I attended the first retreat in sep2017 and on 2nd day I left. I couldn't continue as I was bored and became restless. But after coming back to home I continued anapana meditation and to my surprise my drinking habit started to reduce and by feb2018 I gave up drinking. So I applied for my second retreat in mar2018 and I stayed there till 4th day evening (this time it was due severe pain in my left hip joints and lower back (two accidents and one major surgery on my left leg)and also boredom. So only four days and I had to get treatment for my left leg for nearly 10days.
But I continued with my practice of anapana and vipassana meditation and it's been 15months I ve no thought about alcohol. I've continued my practice and also stretching and exercise for my hip for 14months. This year I've applied again and this time I know I would complete 10days.
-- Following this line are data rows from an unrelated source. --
/-- Loads (R2, R164, R176, R179, R417). With no posted store of the thread outstanding, a load of a window address
(classified and translated as `locate` does) whose bytes are without error writes xd with the little-endian value of
its 2^sz bytes, widened with zeros or with the sign, and changes nothing else but the thread's context; only a
window in the other part of a confidential partition also takes the next packet numbers, and the load waits while a
source router of its packets has used up its own (R417). Any load whose access succeeds completes, and leaves every
byte of memory as it was; a misaligned one traps ALIGN naming the address. -/
def Obligations.LoadResults : Prop :=
  ∀ (s u : State) (d a : BitVec 5) (off : BitVec 10) (sx : BitVec 1) (z : BitVec 2) (g : BitVec 3), Ready s [d, a] g →
    let n := 2 ^ z.toNat
    let ea := s.rd a + off.signExtend 64 * BitVec.ofNat 64 n
    (∀ (pool : Pool) (o : Nat), ea.toNat % n = 0 → s.locate .load ea = .ok (.win pool o) u → u.poisoned (pool.mem o) n = false →
      s.postedLeft none = false →
      (u.crossesTo u.who pool = false → u.sealedTo u.who pool = u ∧ ¬ Held u u.who pool) ∧
      (Held u u.who pool → exec (.ld d a off sx z g) s = .next (u.stallOn (some (remoteWait ea)))) ∧
      (¬ Held u u.who pool → Next (exec (.ld d a off sx z g) s)
        (Writes (u.sealedTo u.who pool) d (if sx = 1#1 then (BitVec.ofNat (8 * n) (u.num (pool.mem o) n)).signExtend 64
          else BitVec.ofNat 64 (u.num (pool.mem o) n))))) ∧
    (∀ v : Nat, s.load ea n = .ok v u → v < 2 ^ (8 * n) →
      u.ctx? = s.ctx? ∧ (∀ k, memRead u.mem k = memRead s.mem k) ∧
      Next (exec (.ld d a off sx z g) s) (Writes u d (if sx = 1#1 then (BitVec.ofNat (8 * n) v).signExtend 64 else BitVec.ofNat 64 v))) ∧
    (ea.toNat % n ≠ 0 → exec (.ld d a off sx z g) s = .next (takeTrap s (trapAt 0x03 0 ea)))

/-- Stores (R2, R177, R179, R417, R420). With no earlier store of the thread outstanding (to host memory: none but those
to host memory), a store to a window address puts the low 2^sz bytes of xs there, lowest byte first, and leaves
every other byte of memory, every register and every predicate, and all else but packet numbers where it crosses
between the parts of a confidential partition, for which it waits while they are used up (R417); a store to local
HBM that the fence passes, in a tile that is not sealed, does the same, and is metered to its owner in whole units
of 64 bytes (R420 as log entry 96 reads it: the model's choice); a store to host memory is posted, changing no byte
now; a misaligned store traps ALIGN naming its address. -/
def Obligations.StoreResults : Prop :=
  ∀ (s u : State) (x a : BitVec 5) (off : BitVec 11) (z : BitVec 2) (g : BitVec 3), Ready s [x, a] g →
    let n := 2 ^ z.toNat
    let ea := s.rd a + off.signExtend 64 * BitVec.ofNat 64 n
    let stored (key : Nat) (r t : State) : Prop :=
      (∀ k, k < n → memRead t.mem (key + k) = (s.rd x).extractLsb' (8 * k) 8) ∧
      (∀ k, k < key ∨ key + n ≤ k → memRead t.mem k = memRead s.mem k) ∧
      (∀ r, t.rd r = s.rd r) ∧ (∀ k, t.pr k = s.pr k) ∧ t.pc = s.pc + 4#64 ∧ Beside r t
    Memory.wf s.mem = true → ea.toNat % n = 0 →
    (∀ (pool : Pool) (o : Nat), s.locate .store ea = .ok (.win pool o) u → u.postedLeft none = false →
      (Held u u.who pool → exec (.st x a off z g) s = .next (u.stallOn none)) ∧
      (¬ Held u u.who pool → Next (exec (.st x a off z g) s) (stored (pool.mem o) (u.sealedTo u.who pool)))) ∧
    (∀ pa : Nat, s.locate .store ea = .ok (.hbm pa false) u → u.mayReach pa = true → u.sealAt (pa / 4096 * 4096) = none →
      u.postedLeft none = false → Next (exec (.st x a off z g) s) (stored (hbmKey pa) (u.hbmMoved u.who.owner n))) ∧
    (∀ pa : Nat, s.locate .store ea = .ok (.host pa) u → u.postedLeft (some none) = false →
      Next (exec (.st x a off z g) s) fun t => (∀ k, memRead t.mem k = memRead s.mem k) ∧ (∀ r, t.rd r = s.rd r) ∧
        t.pc = s.pc + 4#64 ∧ ∃ r ∈ t.remotes, r.posted = true ∧ r.kind = 1 ∧ r.addr = pa ∧ r.va = ea ∧ r.ans = none ∧
          r.data = natBytes n (s.rd x).toNat)

/-- The order in which an access of a user thread traps (R88, R89, R179). A control thread's load or store at user level
traps ALIGN on a misaligned address, before everything else; then XLAT, CANON on a non-canonical one; then PERM in
the supervisor half; then BOUND, WIN in a window gap or beyond the region's tiles; each naming the address, and none
changing anything. -/
def Obligations.AccessTraps : Prop :=
  ∀ (s : State) (n : Nat) (va : W64) (b : Nat) (acc : Acc), s.cur = .ctl n → s.level = 0 → acc.x = false →
    (va.toNat % b ≠ 0 → s.load va b = .trap (trapAt 0x03 0 va) s ∧ ∀ v, s.store va b v = .trap (trapAt 0x03 0 va) s) ∧
    (canonical va = false → s.locate acc va = .trap (trapAt 0x04 0x01 va) s) ∧
    (canonical va = true → va.getLsbD 56 = true → s.locate acc va = .trap (trapAt 0x05 0x05 va) s) ∧
    (va.toNat / 2 ^ 31 = 0x1E00000 → 4 * s.who.region.length ≤ va.toNat / 2 ^ 22 % 2 ^ 9 →
      s.locate acc va = .trap (trapAt 0x06 0x04 va) s) ∧
    (va.toNat / 2 ^ 30 = 0x3C40000 → (s.scratch s.who.part).length ≤ va.toNat / 2 ^ 24 % 2 ^ 6 →
      s.locate acc va = .trap (trapAt 0x06 0x04 va) s) ∧
    (va.toNat / 2 ^ 48 = 0xF0 ∨ va.toNat / 2 ^ 48 = 0xF1 → va.toNat / 2 ^ 31 ≠ 0x1E00000 → va.toNat / 2 ^ 30 ≠ 0x3C40000 →
      s.locate acc va = .trap (trapAt 0x06 0x04 va) s)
What can I say? I think mind is very clever to do things which are very difficult to understand.
I spoke to some people whom I friended during that short stay at the retreat and I found they have done 2 to 3 retreats and they didn't find it difficult at all.
Whether should I appreciate Mr.Goenkaji's effort to spread this technique of Buddha or not is up to u. I did only one session of vipassana in the retreat. My body and mind ran away from the place and situation for which it was not trained. But I knew that this doesn't mean that technique is at fault or i'm not suitable for that technique.
I can't talk about d others experience but I realize that if based on experience if things have to be judged then thousands and thousands and may be even millions have benefited so that testimony has to be trusted than the just few.
And as far as the forced stay is concerned I was let both the times and it would be impossible for them to make me stay because I was bored to the core.
What can I say I don't see cult, I don't see God in Buddha, I don't see Goenkaji as manipulator. I only see teacher in Gautama Buddha and in Goenkaji I find a person's genuine intention to give this technique to everyone. And in both Gautama Buddha and Goenkaji I see the compassion. All the points made in favour or against the technique or the retreat procedure would never be denied by Buddha. Buddha would be most happy when we make our decisions and when v r happy.
I can see lot of compassion in the discussion here. The intention to help others is so much radiant here.